落とし穴4:機密情報をChatGPTに入力する
OpenAIの通常版ChatGPTは、入力データを学習に使用します。給与情報や契約金額など、極秘情報を含む会議の場合は、Enterprise版の利用を検討してください。
ChatGPT議事録作成のさらなる応用
基本の運用が習慣化したら、以下の応用も検討しましょう。
応用1:Zapierを使った完全自動化
ZapierやMake(旧Integromat)を使い、Google Meetの自動字幕 → ChatGPT議事録作成 → Notionに自動保存、というフロー全体を自動化できます。この場合、人間の介入は最終校正のみになります。
応用2:複数言語対応
国際会議の場合、プロンプトに「日本語と英語で出力してください」と記載するだけで、両言語版が生成されます。翻訳コストが大幅削減できます。
応用3:議事録の自動分類
Notionのデータベース機能と組み合わせ、「プロジェクト別」「優先度別」に議事録を自動タグ付けすることも可能です。後から検索する際に非常に便利です。
ChatGPTで業務効率化をもっと学びたい方はこちら
まとめ:議事録作成時間を圧倒的に短縮できる
ChatGPTで議事録を自動作成する方法をご説明しました。重要なポイントをおさらいします。

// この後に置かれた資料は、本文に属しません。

-- ==== Sys2Proof/Tests/Slice0.lean ====
section
/-! SUPPORT. Tests: ill-formed commands are refused and the largest operands accepted; single commands on small states,
with results worked out from the rules; and, for every statement with hypotheses, a state and operands that meet them. -/

set_option Elab.async false
set_option maxRecDepth 100000

namespace Sys2Proof.Tests

open Sys2Proof Sys2Proof.Machine

/-! ### Small states -/

/-- The state after reset with the device up: READY, every floe ON, context 0 alone. -/
def stUp : State :=
  { State.reset with dev := { State.reset.dev with
    boot := { Boot.reset with held := false, phase := 3, floes := [(0, 0), (1, 0), (2, 0), (3, 0)] }
    ctxs := [(0, Ctx.fresh)] } }

/-- That state with its device changed. -/
def stWith (f : Dev → Dev) : State := { stUp with dev := f stUp.dev }

/-- The 64 bytes of a request: code, version, and a body from byte 8 on. -/
def reqOf (code : Nat) (body : Bytes) : Bytes := slice (leBytes 2 code ++ [1] ++ zeros 5 ++ body) 0 64

/-- A request in service. -/
def svOf (code : Nat) (body : Bytes) : Service := ⟨1, 0, reqOf code body, none, false, false, false, none, none, false⟩

/-- The device up with a request in service at a mailbox. -/
def stSvc (mb : Nat) (sv : Service) : State := stWith (fun d => { d with mbx := [(mb, { Mailbox.reset with svc := some sv })] })

/-- A command with an opcode and the bytes of its entry from byte 1 on. -/
def cmdWith (op : Nat) (body : Bytes) (phase : Nat) : Cmd :=
  { ctx := 0, g := 0, floe := 0, index := 0, entry := slice (leBytes 1 op ++ body) 0 64, gen := 0, order := 0, start := 0, finish := 0,
    phase := phase, status := 0, detail := 0, digest := 0, count := 0, fallbacks := 0, firstFallback := 0, oor := 0, stale := 0,
    rechecks := 0, partialOut := false, late := [], allLate := false, covers := [], cores := [], ends := [], blocks := [],
    blocksDone := [], pos := 0, record := none, failAt := none, opens := [], par := zeros 64, qos := 0, writes := 0, units := [] }

/-- So many tags in use, all of context 1. -/
def manyCmds (n : Nat) : Tab Cmd := (List.range n).map (fun i => (i, { cmdWith 0x38 [] 1 with ctx := 1 }))

/-- The parameters of a galley: rings at 0x1000 and 0x2000 of eight slots, the tail word at 0x3000, every flag, COAL_US 10. -/
def galPar : Bytes := slice (leBytes 8 0x1000 ++ leBytes 8 0x2000 ++ leBytes 8 0x3000 ++ [3, 3, 0, 7] ++ zeros 8 ++ leBytes 4 10) 0 64

/-- A galley with those parameters. -/
def galUp : Galley := { Galley.none with par := galPar }

/-- The device up with page 0 placed and mapped by range 0 of context 0. -/
def stMem (f : Dev → Dev) : State := stWith (fun d => f { d with
  ctxs := [(0, { Ctx.fresh with ranges := [(0, ⟨0, 65536, 0, true, true, true, false, none, 0, none, none, none, 0⟩)] })]
  pages := [(0, { Page.unplaced with tier := 1 })] })

/-- That, with a galley. -/
def stGal (x : Galley) (f : Dev → Dev) : State := stMem (fun d => f { d with galleys := [(0, x)] })

/-- A running core with an instruction at the head of a stream's queue, whose channel is ACTIVE. -/
def coreRun (x : Core) (st : Nat) (i : TInstr) : Core :=
  { x with state := 2, streams := [(st, ⟨[i], []⟩)], chans := if st < 2 then [] else [(st - 2, { Chan.idle with state := 1 })] }

/-- The device up with such a core. -/
def stCore (c st : Nat) (i : TInstr) (x : Core) : State := stWith (fun d => { d with cores := [(c, coreRun x st i)] })

/-- A tile descriptor that is not scaled. -/
def tileBytes (base rows rowBytes stride fmt : Nat) : Bytes :=
  slice (leBytes 4 base ++ leBytes 2 rows ++ leBytes 2 rowBytes ++ leBytes 4 stride ++ leBytes 1 fmt) 0 32

/-! ### Which commands are well-formed -/

theorem test_wellFormed_accepts_1 :
    (.post 11 15 : Instr).wellFormed ∧
    (.reqDataWrite 11 15 0 [] : Instr).wellFormed ∧
    (.rspHdrRead 11 15 0 4 : Instr).wellFormed ∧
    (.requestTake 15 : Instr).wellFormed ∧
    (.replyWrite 15 : Instr).wellFormed ∧
    (.serviceTimeout 15 : Instr).wellFormed ∧
    (.setAsideServe 15 : Instr).wellFormed ∧
    (.doorbellClear 11 15 0 : Instr).wellFormed ∧
    (.dbMaskWrite 11 15 0 : Instr).wellFormed ∧
    (.identify 15 : Instr).wellFormed ∧
    (.status 15 : Instr).wellFormed ∧
    (.eventRead 15 : Instr).wellFormed ∧
    (.errorRead 15 : Instr).wellFormed ∧
    (.mailboxBind 15 : Instr).wellFormed ∧
    (.fieldRead 15 : Instr).wellFormed ∧
    (.fieldWrite 15 : Instr).wellFormed ∧
    (.floePowerOff 15 : Instr).wellFormed ∧
    (.floePowerOn 15 : Instr).wellFormed ∧
    (.floeDrainDone 3 : Instr).wellFormed ∧
    (.floeDrainTimeout 3 : Instr).wellFormed ∧
    (.floeWakeDone 3 : Instr).wellFormed ∧
    (.objCreate 15 : Instr).wellFormed ∧
    (.objModify 15 : Instr).wellFormed ∧
    (.objQuery 15 : Instr).wellFormed := by
  decide

theorem test_wellFormed_accepts_2 :
    (.objDestroy 15 : Instr).wellFormed ∧
    (.decoderBind 15 : Instr).wellFormed ∧
    (.regionPublish 15 : Instr).wellFormed ∧
    (.regionBind 15 : Instr).wellFormed ∧
    (.regionRelease 15 : Instr).wellFormed ∧
    (.versionRetire 4095 0 : Instr).wellFormed ∧
    (.rangeRetire 511 : Instr).wellFormed ∧
    (.contextReset 15 : Instr).wellFormed ∧
    (.resetDrainExpire 511 : Instr).wellFormed ∧
    (.resetPurge 511 : Instr).wellFormed ∧
    (.reclaim 15 : Instr).wellFormed ∧
    (.orphanLogRead 15 : Instr).wellFormed ∧
    (.formeChange 15 : Instr).wellFormed ∧
    (.mapRead 15 : Instr).wellFormed ∧
    (.seqHandoffGive 15 : Instr).wellFormed ∧
    (.seqHandoffArm 15 : Instr).wellFormed ∧
    (.seqHandoffResolve 15 : Instr).wellFormed ∧
    (.giveReplyTimeout 4095 : Instr).wellFormed ∧
    (.imagePush 15 : Instr).wellFormed ∧
    (.configPush 15 : Instr).wellFormed ∧
    (.registerWrite (.core 63) 0 4 0 : Instr).wellFormed ∧
    (.cxlMemRead 11 (2 ^ 52 - 1) [] : Instr).wellFormed ∧
    (.cxlMemWrite 11 (2 ^ 52 - 1) [] 0 [] : Instr).wellFormed ∧
    (.touchFaultDmaDone (2 ^ 28 - 1) (.err 0) : Instr).wellFormed := by
  decide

✓ 会議テキスト化(WhisperやGoogle Meet)+ ChatGPTで、従来30分の作業が5分に短縮
✓ シンプル版・詳細版の2つのプロンプトテンプレートを用途で使い分ける
✓ 毎回同じテンプレートを使い、議事録のフォーマットを統一する
✓ 機密情報はEnterprise版を検討し、必ず人間が最終確認する
✓ Zapier等と組み合わせれば、完全自動化も可能
議事録作成という「誰もが嫌いだけど避けられない業務」が、ChatGPTによって一変します。その時間を、より創造的な業務に充てることで、あなたの仕事の質が劇的に向上するはずです。今週中に、1つの会議で試してみてください。